Usually I choose locations I know well because I don’t actually conjure settings very well. I often give character’s apartments I’ve lived in, streets I’m on a lot. I used to rent on Palmerston Ave, where Shelby lives. I once went to a support group at the JCC and lived nearby on Spadina briefly. Gibson’s apartment on Ossington is where I lived at 28. It helps me with the specific sensory details. And I’m not a very visual person and lately I’ve been wondering if I have aphantasia, where you can’t visualize at all or very well. I’ve always been unable to ‘imagine myself on a beach’ during meditation, for example. I see blackness behind my eyes when I close them. So I tend to write about places I’ve been. Also one time a publisher tried to dissuade me from setting a book in Toronto because people hate Toronto and so sometimes I do it for spite.
Anxiety is something that drives Shelby’s behaviour, and she’s specifically preoccupied with illness and dying. Has the pandemic played a role in influencing your writing?
Everything I write – even if it’s a story about martians going to war with unicorns – is about anxiety. The poet Tony Hoagland said every writer has an irresolvable obsession – and mine is anxiety. But with a character like Shelby I get to write about it directly – how anxiety disorder or OCD can be something that comes and goes in your life and becomes acute and then recedes. Shelby is at the point where she’s lived with it so long that she’s become an expert in it, and she knows how to take care of herself, until her wife Kate dies and she experiences a relapse.
I like writing depressed and anxious characters. All of my novels, no matter what the plot or theme or subject matter, are about anxiety. When I’ve been single and I meet a new date and they don’t have any anxieties I can’t date them, I feel like I need at least a little neuroticism in order to relate to them.
Both Shelby And Gibson before they meet Cammie are very depressed and stuck in their lives and when you break down the lives of depressed people into story it’s actually quite funny, the specific details of Gibson being unable to unpack his apartment and drinking out of one plastic cup is like, deeply human and odd and absurd.
Grief is a major theme in The Fake. What interests you most about grief? What conversations do you think we need to be having more of?

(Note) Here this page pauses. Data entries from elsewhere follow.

theorem State.camAbort_keeps (s : State) (k : Nat) :
    Keeps s (s.camAbort k) := by
  unfold State.camAbort
  split
  · exact Keeps.refl _
  · extract_lets -merge -useContext -underBinder +onlyGivenNames x1 v0
    have h2 : Keeps s v0 := by
      unfold v0
      exact .trans ((State.setPipe_keeps ..)) (State.bump_keeps ..)
    clear_value v0
    split
    · exact .trans (.trans h2 (State.winWrite_keeps ..)) (State.returnBuffer_keeps ..)
    · exact h2

theorem State.camComplete_keeps (s : State) (k : Nat) :
    Keeps s (s.camComplete k) := by
  unfold State.camComplete
  split
  · exact Keeps.refl _
  · extract_lets -merge -useContext -underBinder +onlyGivenNames x1 v0
    have h2 : Keeps s v0 := by
      unfold v0
      exact .trans ((State.setPipe_keeps ..)) (State.bump_keeps ..)
    clear_value v0
    extract_lets -merge -useContext -underBinder +onlyGivenNames v3 v4
    try clear_value v3
    have h5 : Keeps s v4 := by
      unfold v4
      split
      · exact .trans (.trans h2 (State.bump_keeps ..)) (State.event_keeps ..)
      · exact h2
    clear_value v4
    extract_lets -merge -useContext -underBinder +onlyGivenNames v6 v7 x9 v8
    try clear_value v7; try clear_value v6
    have h10 : Keeps s v8 := by
      unfold v8
      exact .trans (.trans h5 (State.setPipe_keeps ..)) (State.drawn_keeps ..)
    clear_value v8
    split
    · extract_lets -merge -useContext -underBinder +onlyGivenNames v11 v12
      try clear_value v11
      have h13 : Keeps s v12 := by
        unfold v12
        exact .trans h10 (State.winWrite_keeps ..)
      clear_value v12
      extract_lets -merge -useContext -underBinder +onlyGivenNames v14
      have h15 : Keeps s v14 := by
        unfold v14
        exact .trans h13 (State.winWrite_keeps ..)
      clear_value v14
      extract_lets -merge -useContext -underBinder +onlyGivenNames v16
      have h17 : Keeps s v16 := by
        unfold v16
        exact .trans h15 (State.winWrite_keeps ..)
      clear_value v16
      exact .trans (.trans h17 (State.returnBuffer_keeps ..)) (State.event_keeps ..)
    · exact h10

theorem State.camFrameStart_keeps (s : State) (k : Nat) (num : Nat) :
    Keeps s (s.camFrameStart k num) := by
  unfold State.camFrameStart
  extract_lets -merge -useContext -underBinder +onlyGivenNames v0
  have h1 : Keeps s v0 := by
    unfold v0
    exact (State.camComplete_keeps ..)
  clear_value v0
  split
  · exact h1
  · extract_lets -merge -useContext -underBinder +onlyGivenNames v2 v3 v4 v5 v6 v7 v8 v9 v10 v11
    try clear_value v10; try clear_value v9; try clear_value v8; try clear_value v7; try clear_value v6; try clear_value v5; try clear_value v4; try clear_value v3; try clear_value v2
    have h12 : Keeps s v11 := by
      unfold v11
      split
      · exact .trans h1 (State.setFlag_keeps ..)
      · exact h1
    clear_value v11
    extract_lets -merge -useContext -underBinder +onlyGivenNames v13
    have h14 : ∀ a15, Keeps a15 (v13 a15) := by
      intro a15
      unfold v13
      beta_reduce
      exact .trans ((State.bump_keeps ..)) (State.event_keeps ..)
    clear_value v13
    split
    · split
      · exact .trans (.trans h12 (State.setPipe_keeps ..)) (h14 ..)
      · extract_lets -merge -useContext -underBinder +onlyGivenNames v16 x18 v17
        try clear_value v16
        have h19 : Keeps s v17 := by
          unfold v17
          exact .trans h12 (State.setPipe_keeps ..)
        clear_value v17
        split
        · exact .trans (.trans h19 (h14 ..)) (State.returnBuffer_keeps ..)
        · exact h19
    · exact .trans h12 (State.setPipe_keeps ..)

theorem State.camLine_keeps (s : State) (k : Nat) (bs : List Byte) (drained : Nat) :
    Keeps s (s.camLine k bs drained) := by
  unfold State.camLine
  split
  · exact (State.bump_keeps ..)
  · split
    · exact (State.setPipe_keeps ..)
    · extract_lets -merge -useContext -underBinder +onlyGivenNames v0 v1
      try clear_value v0
      have h2 : Keeps s v1 := by
        unfold v1
        exact (State.drawn_keeps ..)
      clear_value v1
      extract_lets -merge -useContext -underBinder +onlyGivenNames v3
      try clear_value v3
      split
      · exact .trans h2 (State.setPipe_keeps ..)
      · extract_lets -merge -useContext -underBinder +onlyGivenNames v4 v5 v6 v7 v8 v9 x11 v10
        try clear_value v9; try clear_value v8; try clear_value v7; try clear_value v6; try clear_value v5; try clear_value v4
        have h12 : Keeps s v10 := by
          unfold v10
          exact .trans h2 (State.setPipe_keeps ..)
        clear_value v10
        split
        · exact .trans h12 (State.winWrite_keeps ..)
        · exact h12

theorem execCsi2Packet_keeps (header : BitVec 32) (payload : List Byte) (crc : BitVec 16) (at_ : CsiArrival)
    (lanes : BitVec 5) (s : State) : KeepsOut s (execCsi2Packet header payload crc at_ lanes s) := by
  unfold execCsi2Packet
  split
  · refine KeepsOut.next ?_
    exact Keeps.refl _
  · extract_lets -merge -useContext -underBinder +onlyGivenNames x0 x1 v0
    have h2 : Keeps s v0 := by
      unfold v0
      refine Keeps.of_mk ?_ rfl rfl (Nat.le_refl _) rfl rfl rfl rfl rfl rfl
      exact Keeps.refl _
    clear_value v0 x0
    refine .ite (.next h2) ?_
    split
    · refine KeepsOut.next (.trans (.trans ?_ (State.bump_keeps ..)) (State.event_keeps ..))
      exact Keeps.of_mk h2 rfl rfl (Nat.le_refl _) rfl rfl rfl rfl rfl rfl
    · extract_lets -merge -useContext -underBinder +onlyGivenNames v3
      have h4 : Keeps s v3 := by
        unfold v3
        split
        · exact .trans h2 (State.bump_keeps ..)
        · exact h2
      clear_value v3
      extract_lets -merge -useContext -underBinder +onlyGivenNames v5 v6 v7
      try clear_value v5
      have hb : ∀ n, KeepsOut s (.next (v3.bump n)) := fun n => .next (h4.trans (State.bump_keeps ..))
      refine .ite (.next (.trans (.trans h4 (State.bump_keeps ..)) (State.event_keeps ..))) (.ite (.next h4) ?_)
      rcases v7 with _ | k
      · exact .ite (hb _) (.ite (.next h4) (hb _))
      · refine .ite (.next (h4.trans (State.camFrameStart_keeps ..))) (.ite (.ite (.next (h4.trans (State.camComplete_keeps ..))) (hb _)) ?_)
        extract_lets -merge -useContext -underBinder +onlyGivenNames v8
        exact .ite (.next (h4.trans (State.camLine_keeps ..))) (hb _)

theorem execSpotPublish_keeps (pipe : Fin 4) (s : State) :
    KeepsOut s (execSpotPublish pipe s) := by
  unfold execSpotPublish
  extract_lets -merge -useContext -underBinder +onlyGivenNames v0
  try clear_value v0
  split
  · refine KeepsOut.next ?_
    exact Keeps.refl _
  · split
    · refine KeepsOut.next ?_
      exact Keeps.refl _
    · extract_lets -merge -useContext -underBinder +onlyGivenNames x2 v1
      have h3 : Keeps s v1 := by
        unfold v1
        exact (State.setPipe_keeps ..)
      clear_value v1
      extract_lets -merge -useContext -underBinder +onlyGivenNames v4
      have h5 : Keeps s v4 := by
        unfold v4
        exact .trans (.trans h3 (State.setReg_keeps ..)) (State.setReg_keeps ..)
      clear_value v4
      extract_lets -merge -useContext -underBinder +onlyGivenNames v6
      have h7 : Keeps s v6 := by
        unfold v6
        refine Keeps.foldl ?_ (fun y8 _ => ?_)
        · exact h5
        · exact .trans ((State.setReg_keeps ..)) (State.setReg_keeps ..)
      clear_value v6
      extract_lets -merge -useContext -underBinder +onlyGivenNames v9
      try clear_value v9
      split
      · extract_lets -merge -useContext -underBinder +onlyGivenNames v10
        try clear_value v10
        refine KeepsOut.next ?_
        refine Keeps.of_mk ?_ rfl rfl (Nat.le_refl _) rfl rfl rfl rfl rfl rfl
        exact h7
      · refine KeepsOut.next ?_
        exact h7

theorem State.camBindWrite_keeps (s : State) (k : Nat) (v : Word) :
    Keeps s (s.camBindWrite k v) := by
  unfold State.camBindWrite
  extract_lets -merge -useContext -underBinder +onlyGivenNames v0
  have h1 : Keeps s v0 := by
    unfold v0
    exact (State.store_keeps ..)
  clear_value v0
  extract_lets -merge -useContext -underBinder +onlyGivenNames v2 x4 v3
  try clear_value v2
  have h5 : Keeps s v3 := by
    unfold v3
    split
    · split
      · exact .trans h1 (State.setFlag_keeps ..)
      · exact .trans h1 (State.setPipe_keeps ..)
    · exact h1
  clear_value v3
  split
  · extract_lets -merge -useContext -underBinder +onlyGivenNames v6
    have h7 : Keeps s v6 := by
      unfold v6
      exact .trans h5 (State.camAbort_keeps ..)
    clear_value v6
    exact .trans h7 (State.setPipe_keeps ..)
  · exact h5

theorem execCamBind_keeps (pipe : Fin 4) (b : BusWrite) (s : State) :
    KeepsOut s (execCamBind pipe b s) := by
  unfold execCamBind
  refine KeepsOut.next ?_
  refine Keeps.trans ?_ (State.busWrite_keeps (heff := fun y0 _ => ?_) ..)
  · exact Keeps.refl _
  · exact (State.camBindWrite_keeps ..)

theorem execCamUnbind_keeps (pipe : Fin 4) (b : BusWrite) (s : State) :
    KeepsOut s (execCamUnbind pipe b s) := by
  unfold execCamUnbind
  refine KeepsOut.next ?_
  refine Keeps.trans ?_ (State.busWrite_keeps (heff := fun y0 _ => ?_) ..)
  · exact Keeps.refl _
  · exact (State.camBindWrite_keeps ..)

theorem State.camEnWrite_keeps (s : State) (k : Nat) (v : Word) :
    Keeps s (s.camEnWrite k v) := by
  unfold State.camEnWrite
  extract_lets -merge -useContext -underBinder +onlyGivenNames v0
  have h1 : Keeps s v0 := by
    unfold v0
    exact (State.store_keeps ..)
  clear_value v0
  split
  · exact h1
  · exact .trans h1 (State.camAbort_keeps ..)

theorem execCamEnWrite_keeps (pipe : Fin 4) (b : BusWrite) (s : State) :
    KeepsOut s (execCamEnWrite pipe b s) := by
  unfold execCamEnWrite
  refine KeepsOut.next ?_
  refine Keeps.trans ?_ (State.busWrite_keeps (heff := fun y0 _ => ?_) ..)
  · exact Keeps.refl _
  · exact (State.camEnWrite_keeps ..)

theorem State.camRxEnWrite_keeps (s : State) (v : Word) :
    Keeps s (s.camRxEnWrite v) := by
  unfold State.camRxEnWrite
  extract_lets -merge -useContext -underBinder +onlyGivenNames v0
  have h1 : Keeps s v0 := by
    unfold v0
    exact (State.store_keeps ..)
  clear_value v0
  split
  · exact h1
  · refine Keeps.foldl ?_ (fun y2 _ => ?_)
    · exact h1
    · exact (State.camAbort_keeps ..)

theorem execCamRxEnWrite_keeps (b : BusWrite) (s : State) :
    KeepsOut s (execCamRxEnWrite b s) := by
  unfold execCamRxEnWrite
  refine KeepsOut.next ?_
  refine Keeps.trans ?_ (State.busWrite_keeps (heff := fun y0 _ => ?_) ..)
  · exact Keeps.refl _
  · exact (State.camRxEnWrite_keeps ..)

theorem State.camCapWrite_keeps (s : State) (k : Nat) (v : Word) :
    Keeps s (s.camCapWrite k v) := by
  unfold State.camCapWrite
  split
  · exact Keeps.refl _
  · exact (State.post_keeps ..)

theorem execCamCapPost_keeps (pipe : Fin 4) (b : BusWrite) (s : State) :
    KeepsOut s (execCamCapPost pipe b s) := by
  unfold execCamCapPost
  refine KeepsOut.next ?_
  refine Keeps.trans ?_ (State.busWrite_keeps (heff := fun y0 _ => ?_) ..)
  · exact Keeps.refl _
  · exact (State.camCapWrite_keeps ..)

theorem State.spotRead_keeps (s : State) (m : Nat) (f : Nat) :
    Keeps s (s.spotRead m f).1 := by
  unfold State.spotRead
  exact (State.latchWord_keeps ..)

theorem execSpotResultRead_keeps (entry : Fin 128) (b : BusRead) (s : State) :
    KeepsOut s (execSpotResultRead entry b s) := by
  unfold execSpotResultRead
  refine KeepsOut.next ?_
  refine Keeps.trans ?_ (State.busRead_keeps (heff := fun y0 => ?_) ..)
  · exact Keeps.refl _
  · exact (State.spotRead_keeps ..)

theorem State.camCntClr_keeps (s : State) (k : Nat) (v : Word) :
    Keeps s (s.camCntClr k v) := by
  unfold State.camCntClr
  split
  · exact (State.clrRegs_keeps ..)
  · exact Keeps.refl _

theorem execCamCntClr_keeps (pipe : Fin 4) (b : BusWrite) (s : State) :
    KeepsOut s (execCamCntClr pipe b s) := by
  unfold execCamCntClr
  refine KeepsOut.next ?_
  refine Keeps.trans ?_ (State.busWrite_keeps (heff := fun y0 _ => ?_) ..)
  · exact Keeps.refl _
  · exact (State.camCntClr_keeps ..)

theorem State.camRxCntClr_keeps (s : State) (v : Word) :
    Keeps s (s.camRxCntClr v) := by
  unfold State.camRxCntClr
  split
  · exact (State.clrRegs_keeps ..)
  · exact Keeps.refl _

theorem execCamRxCntClr_keeps (b : BusWrite) (s : State) :
    KeepsOut s (execCamRxCntClr b s) := by
  unfold execCamRxCntClr
  refine KeepsOut.next ?_
  refine Keeps.trans ?_ (State.busWrite_keeps (heff := fun y0 _ => ?_) ..)
  · exact Keeps.refl _
  · exact (State.camRxCntClr_keeps ..)

theorem execCompletenessCheck_keeps (tile : Fin 16) (u : Fin 768) (s : State) :
    KeepsOut s (execCompletenessCheck tile u s) := by
  unfold execCompletenessCheck
  extract_lets -merge -useContext -underBinder +onlyGivenNames v0 v1 v2
  try clear_value v2; try clear_value v1; try clear_value v0
  split
  · extract_lets -merge -useContext -underBinder +onlyGivenNames v3
    have h4 : Keeps s v3 := by
      unfold v3
      exact (State.lensletCheck_keeps ..)
    clear_value v3
    extract_lets -merge -useContext -underBinder +onlyGivenNames x6 v5
    have h7 : Keeps s v5 := by
      unfold v5
      refine Keeps.of_mk ?_ rfl rfl (Nat.le_refl _) rfl rfl rfl rfl rfl rfl
      exact h4
    clear_value v5
    extract_lets -merge -useContext -underBinder +onlyGivenNames v8
    have h9 : Keeps s v8.1 := by
      unfold v8
      exact .trans h7 (State.readResiduals_keeps ..)
    clear_value v8
    extract_lets -merge -useContext -underBinder +onlyGivenNames v10
    have h11 : Keeps s v10 := by
      unfold v10
      exact h9
    clear_value v10
    extract_lets -merge -useContext -underBinder +onlyGivenNames v12 v13 v14
    try clear_value v13; try clear_value v12
    have h15 : Keeps s v14 := by
      unfold v14
      exact .trans (.trans h11 (State.bump_keeps ..)) (State.rptTake_keeps ..)
    clear_value v14
    extract_lets -merge -useContext -underBinder +onlyGivenNames v16
    have h17 : Keeps s v16 := by
      unfold v16
      exact .trans h15 (State.rowCodes_keeps ..)
    clear_value v16
    refine KeepsOut.next ?_
    split
    · exact .trans h17 (State.rptRowDone_keeps ..)
    · exact h17
  · refine KeepsOut.next ?_
    exact Keeps.refl _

I was very interested in writing about grief because I was in such an isolated place while writing the book and had just suffered two significant losses and it’s such a difficult thing to write about grief without resorting to falseness and sentiment and the tropes of the sad girl. Real grief is ugly and unpredictable, absurd and boring. The endless nature of it is so banal yet you have to work so hard to move any of the feelings. There’s a strange confinement to grief – and in Shelby’s case it’s sometimes literal – but also there’s freedom in going so low you don’t have to mask who you are anymore. It’s a hall pass from life while you cannot be in it as the rest of the world keeps on keeping on. Writing Shelby in that state was an interesting creative challenge – what form would suit the fragmentary nature of that emotional story? How can a reader stand to be around her for very long? Ultimately the answer to that problem was humor and absurdity.
Could you paint a picture of what writing this book looked like? Late nights… long walks… post-its covering your walls?
I wrote a lot in an armchair by my front window in my Toronto apartment during the first three lockdown periods. I took walks before starting to work, and breaks to read or watch endless TV, or have visits with people on the porch. It was strange to write towards the hope of future readers not knowing what the future was going to look like.
What’s some writing advice that has always served you well?
- No one will ever care about your book as much as you do.
- Don’t think about publishing while writing.
- If you want to write contemporary novels you should read contemporary novels.
- While editing your book take out every instance of a character smiling or shrugging.
- You will never be able to control how a book is read so just smile and say thanks for reading when people come up to you with theories about the book that seem utterly insane.